> **Problem to solve**:
Locate every line in the records below that holds the word "resident" and return each one.

> **Material for this exercise**:
▬▬▬▬▬▬▬▬▬▬
-- ==== Sys2Proof/Machine/Ready.lean ====
section
/-! DEFINITION. Sys2Proof/Machine/Ready.lean: when a fragment may issue, and the selection among the ready fragments of a partition (R94, R116,
R118, R344, R349, R360). -/

namespace Sys2Proof.Machine

open Sys2Proof

/-- Has what a blocked instruction waits for come? It is then issued again. -/
def stallOver (s : State) (gi : Nat) (f : Frag) (w : Stall) : Bool :=
  let g := s.group gi
  let b := s.blockOf g
  match w with
  | .regs rs m => !(m.lanes.any fun l => rs.any fun r => g.owes r l)
  | .dest rs m => !(m.lanes.any fun l => rs.any fun r => g.owes r l)
  | .tile t wr => !(if wr then g.tileUsed t else g.tileWritten t)
  | .barrier o gen => (b.barWord o).gen != gen
  | .cbar ix gen => (b.barWord (cbarKey ix)).gen != gen
  | .woa n => s.woas.all fun w => w.n != n || (w.hit.isSome && w.seen)
  | .batch n => !g.closed.contains (BitVec.ofNat 4 n)
  | .close => decide (g.closed.length < 16)
  | .future k n => (g.fut k).st != .pending && !(g.frags.any fun x => x.fid != f.fid && (match x.stall with
      | some (.future j m) => j == k && decide (m < n)
      | some (.any mk m) => lowestDone g mk == some k && decide (m < n)
      | _ => false))
  | .any mk n => (match lowestDone g mk with
    | none => false
    | some k => !(g.frags.any fun x => x.fid != f.fid && (match x.stall with
      | some (.future j m) => j == k && decide (m < n)
      | some (.any mk' m) => lowestDone g mk' == some k && decide (m < n)
      | _ => false)))
  | .tree h => !s.treeNamed (s.pasidOf g) h
  | .treeEnd _ _ => true
  | .ring o ix => ringPassed b o (BitVec.ofNat 32 ix)
  | .credit o m => (maskSet m).all fun k => b.credit o k != 0
  | .path p t => decide (g.count p ≤ t)
  | .drain => (s.unperfOf gi f).isEmpty && (g.xfersOf f).isEmpty
  | .spawning => (s.unperfOf gi f).isEmpty && (g.xfersOf f).isEmpty
  | .checks => (match g.check with | some c => c.fid == f.fid && c.passed | none => true)
  | .done n => g.outst.all fun o => o.seq != n
  | .engine 0 => decide (engineQueue s g.core < 64)
  | .engine 1 => !copyFull s g.core (s.pasidOf g)
  | .engine 2 => decide ((s.cols.filter fun c => c.core == g.core).length < 32)
  | .engine _ => decide ((s.dyns.filter fun c => c.core == g.core).length < 32)
  | .flush n => flushed (s.traces[clusterOf g.core]?.getD {}) n
  | .feed h => !s.feedNamed (s.pasidOf g) h || (s.feedQ (hIndex h)).count != 0
  | .room h n => !s.syzNamed (s.pasidOf g) h || decide (n ≤ (s.syz (hIndex h)).room)
  | .take h => !s.syzNamed (s.pasidOf g) h || (s.syz (hIndex h)).oldest.isSome
  | .xlate t => s.xfaults.all fun x => x.token != t || x.failed
  | .reply fid => s.sysreqs.all fun r => !(r.gi == gi && r.fid == fid && r.inHandler)
  | .phaseOver _ _ => true
  | .recall ls => s.hostLines.all fun l => !ls.contains l
  | .replay => !replayOwed s (s.pasidOf g) && (let (base, n) := (s.ctx (s.pasidOf g)).ring 5; s.ringRoom base n != 0)

/-- May a fragment of a group issue at all: its group is resident and not held? -/
def mayRun (s : State) (gi : Nat) (f : Frag) : Bool :=
  let g := s.group gi
  let free := match (s.blockOf g).halt with
    | none => g.hold == .run
    | some h => (match h.phase with
      | .stopping => g.hold == .skid && decide (g.skid < 4)
      | .handling => gi == h.stopper && f.handler.isSome
      | .replaying => gi == h.stopper && f.replay.isSome
      | .chovis => false)
  s.mgmt.boot == .ready && g.state == .resident && !g.quiesced && free && (g.frame.isNone || f.handler.isSome)
    && (match g.check with | some c => c.fid == f.fid | none => true)
/-- Is a fragment ready (R116)? -/
def isReady (s : State) (gi fi : Nat) : Bool :=
  let f := (s.group gi).frag fi
  mayRun s gi f && (match f.stall with | some w => stallOver s gi f w | none => true)

/-- Does a fragment stand at the reconvergence address of its innermost entry (R99)? A replay issues instead (R355). -/
def arriving (s : State) (gi fi : Nat) : Bool :=
  let g := s.group gi
  let f := g.frag fi
  f.replay.isNone && f.stall.isNone && (match f.inner with
    | none => false
    | some e => match (g.splits[e]?).join with | some en => en.rpc == f.pc | none => false)

/-! ### What a fragment issues next -/

/-- Does an instruction read FMT (R56)? The matrix, conversion, quantisation and floating-point majors, `lred.add.f32`, `srd` of FMT and `spawn`. -/
def readsFmt (w : Word) : Bool :=
  let x := WordFields.ofWord w
  let m := x.maj.toNat
  [0x13, 0x15, 0x16, 0x17, 0x18, 0x1A, 0x1B].contains m || (m == 0x14 && x.fn.toNat != 8) || (m == 0x0F && x.fn.toNat == 15)
    || (m == 0x12 && x.fn.toNat == 0 && x.a == 0 && x.b.toNat == 0x0C) || (m == 0x30 && x.fn.toNat == 0)

/-- The address of code that a fragment issues next and its core has no copy of: it has no decoded instruction available (Table 5-7, code 9). -/
def codeMissing (s : State) (gi fi : Nat) : Option Nat :=
  let g := s.group gi
  let p := s.pasidOf g
  let pc := (g.frag fi).pc.toNat
  match iLine s g.core p pc with
  | none => some pc
  | some _ =>
    match fetchWord s g.core p pc with
    | .error _ => none
    | .ok w => if needsSecond w && (iLine s g.core p (pc + 4)).isNone then some (pc + 4) else none
/-! ### Ageing (R118) -/

/-- FRAGMENT_AGED is due: ready, and 63 core cycles without an issue (R118). -/
def agedDue (s : State) (gi fi : Nat) : Bool :=
  let g := s.group gi
  let f := g.frag fi
  !f.aged && isReady s gi fi && decide (f.readyAt + 63 ≤ s.cycle g.core)

/-- The ready fragments of the part: group and place. -/
def readyFrags (s : State) : List (Nat × Nat) :=
  (List.range s.groups.length).flatMap fun gi => ((List.range (s.group gi).frags.length).filter fun fi => isReady s gi fi).map fun fi => (gi, fi)
end Sys2Proof.Machine
end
▬▬▬▬▬▬▬▬▬▬
> **Exercise response**:
/-- May a fragment of a group issue at all: its group is resident and not held? -/
  s.mgmt.boot == .ready && g.state == .resident && !g.quiesced && free && (g.frame.isNone || f.handler.isSome)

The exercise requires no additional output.